Uptake of early prenatal diagnosis by informed couples at risk for thalassaemia is high: when counseled in the first trimester over 90% of British Cypriots and over 70% of British Indians and Pakistanis request prenatal diagnosis. Informing couples later in pregnancy leads to lower uptake of prenatal diagnosis by British Pakistanis. With optimal carrier screening and counseling, this high uptake should be reflected in the number of prenatal diagnoses actually done, but the national audit showed that this is the case only for British Cypriots. Only 50% of Indian couples at risk and 33% of Pakistani couples actually had a prenatal diagnosis, the proportion for Pakistanis ranging from 0% to 60% by regional health authority.
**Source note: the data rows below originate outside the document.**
-- ==== Sys2Proof/Tests/Slice0.lean ====
section
/-!
SUPPORT. The model's own tests: the smoke tests of WellFormed, and for every statement states and operands that meet its hypotheses.
-/
namespace Sys2Proof
namespace Machine

set_option maxRecDepth 100000

/-! ## States for tests -/

/-- A state with a device and no command waiting. -/
def ofDev (d : Device) : State := { dev := d }

/-- The device after a command; the reset device where it stopped. -/
def after (r : Result) : Device := match r with | .next t => t.dev | _ => {}

/-- A cold module whose core 0 is as given. -/
def coreDev (k : Core) : Device := ({} : Device).setCore 0 k

/-- Core 0 RUNNING with an instruction word at PC 0. -/
def running (w : Nat) (k : Core := {}) : State := ofDev (coreDev { k with run := .running, imem := [(0, BitVec.ofNat 32 w)] })

/-- An R-format, and an I-format, instruction word. -/
def wordR (d a b fn : Nat) : Nat := 0x04000000 + d * 0x200000 + a * 0x10000 + b * 0x800 + fn
def wordI (op d a imm : Nat) : Nat := op * 0x4000000 + d * 0x200000 + a * 0x10000 + imm

/-! ## WellFormed refuses an ill-formed term for each of its checks -/

theorem test_wf_slots : (Instr.requestResponse 0 512).wellFormed = false ∧ (Instr.requestResponse 0 511).wellFormed = true ∧
    (Instr.requestWithdrawalConfirm 0 512).wellFormed = false ∧ (Instr.patrolScrub (2 ^ 42)).wellFormed = false := by decide
theorem test_wf_ptp : (Instr.ptpSync 0 0 0 (2 ^ 80) 0 0 0 false).wellFormed = false ∧ (Instr.ptpFollowUp 0 0 0 (2 ^ 80) 0 0 0).wellFormed = false ∧
    (Instr.ptpDelayResp 0 0 0 (2 ^ 80) 0 0 0).wellFormed = false ∧ (Instr.ptpAnnounce 0 0 0 (2 ^ 80) 0 0 0 0 0 0 0).wellFormed = false ∧
    (Instr.ptpAnnounce 0 0 0 0 256 0 0 0 0 0 0).wellFormed = false ∧ (Instr.ptpAnnounce 0 0 0 0 0 256 0 0 0 0 0).wellFormed = false ∧
    (Instr.ptpAnnounce 0 0 0 0 0 0 256 0 0 0 0).wellFormed = false ∧ (Instr.ptpAnnounce 0 0 0 0 0 0 0 65536 0 0 0).wellFormed = false ∧
    (Instr.ptpAnnounce 0 0 0 0 0 0 0 0 256 0 0).wellFormed = false ∧ (Instr.ptpAnnounce 0 0 0 0 0 0 0 0 0 (2 ^ 64) 0).wellFormed = false ∧
    (Instr.ptpAnnounce 0 0 0 0 0 0 0 0 0 0 65536).wellFormed = false := by decide
theorem test_wf_ports : (Instr.arpRequest 0 (2 ^ 48) 0 0).wellFormed = false ∧ (Instr.arpRequest 0 0 (2 ^ 32) 0).wellFormed = false ∧
    (Instr.arpRequest 0 0 0 (2 ^ 32)).wellFormed = false ∧ (Instr.neighborSolicitation 0 (2 ^ 48) 0 0).wellFormed = false ∧
    (Instr.neighborSolicitation 0 0 (2 ^ 128) 0).wellFormed = false ∧ (Instr.neighborSolicitation 0 0 0 (2 ^ 128)).wellFormed = false ∧
    (Instr.pfcFrame 0 0 [0]).wellFormed = false ∧ (Instr.pfcFrame 0 0 [0, 0, 0, 0, 0, 0, 0, 65536]).wellFormed = false := by decide
theorem test_wf_host : (Instr.sqTailWrite 0 0 0 [0#8]).wellFormed = false ∧ (Instr.bar4Read 0 0 0).wellFormed = false ∧
    (Instr.bar4Read 0 (2 ^ 41) 1).wellFormed = false ∧ (Instr.bar4Write 0 0 []).wellFormed = false ∧ (Instr.bar4Write 0 (2 ^ 41) [0#8]).wellFormed = false ∧
    (Instr.mctpZennus []).wellFormed = false ∧ (Instr.mctpZennus [0#8]).wellFormed = false ∧ (Instr.mctpZennus (List.replicate 1088 0#8)).wellFormed = false ∧
    (Instr.evtFnWinWrite 0 0 0).wellFormed = false ∧ (Instr.configurationRequest 0 1 2).wellFormed = false ∧
    (Instr.configurationRequest 0 4 29).wellFormed = false ∧ (Instr.configurationRequest 0 5 42).wellFormed = false := by decide
theorem test_wf_sensors : (Instr.samplePreload [true] []).wellFormed = false ∧ (Instr.extest [] [true]).wellFormed = false ∧
    (Instr.dbgport 0 (2 ^ 48) 0).wellFormed = false ∧ (Instr.dbgport 0 0 (2 ^ 64)).wellFormed = false ∧ (Instr.thermalSample []).wellFormed = false ∧
    (Instr.powerSample 65536 0 0).wellFormed = false ∧ (Instr.powerSample 0 65536 0).wellFormed = false ∧ (Instr.powerSample 0 0 65536).wellFormed = false ∧
    (Instr.ckptCopyAhead (2 ^ 32)).wellFormed = false ∧ (Instr.pageRetire (2 ^ 48)).wellFormed = false := by decide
What underlies these discrepancies, and what can be done about them? Cypriots are distinguished from other groups by a high level of awareness of thalassaemia among health workers and the community. Historically, thalassaemia major has been seen as a problem for Mediterranean populations, and concerted awareness campaigns have greatly reduced its birth prevalence in the Mediterranean area. For example, in Cyprus there are now almost no new affected births. The messages from the intensive Cypriot education campaign have washed over to the UK and have been reinforced by support groups and local health services. Most British Cypriots request carrier testing before marriage or in early pregnancy, so community awareness reinforces health workers’ awareness. Though prenatal diagnosis is available in India and Pakistan, there have been no education campaigns in these countries that might raise community awareness in the United Kingdom. Health workers are usually not aware that Asians are at risk of thalassaemia. The recently completed thalassaemia module of the Royal College of Physicians’ confidential inquiry into counseling for genetic disorders has shown that many districts with a large Asian population have inadequate screening policies, so that risk is often not identified or is identified too late in pregnancy for prenatal diagnosis to be acceptable. Hence most new thalassaemic births are now among the British Asian community.
Clearly, increased awareness among health workers and populations at risk is required for services to improve. In particular, primary health care providers need to become more involved in screening and counseling for haemoglobin disorders than they are at present.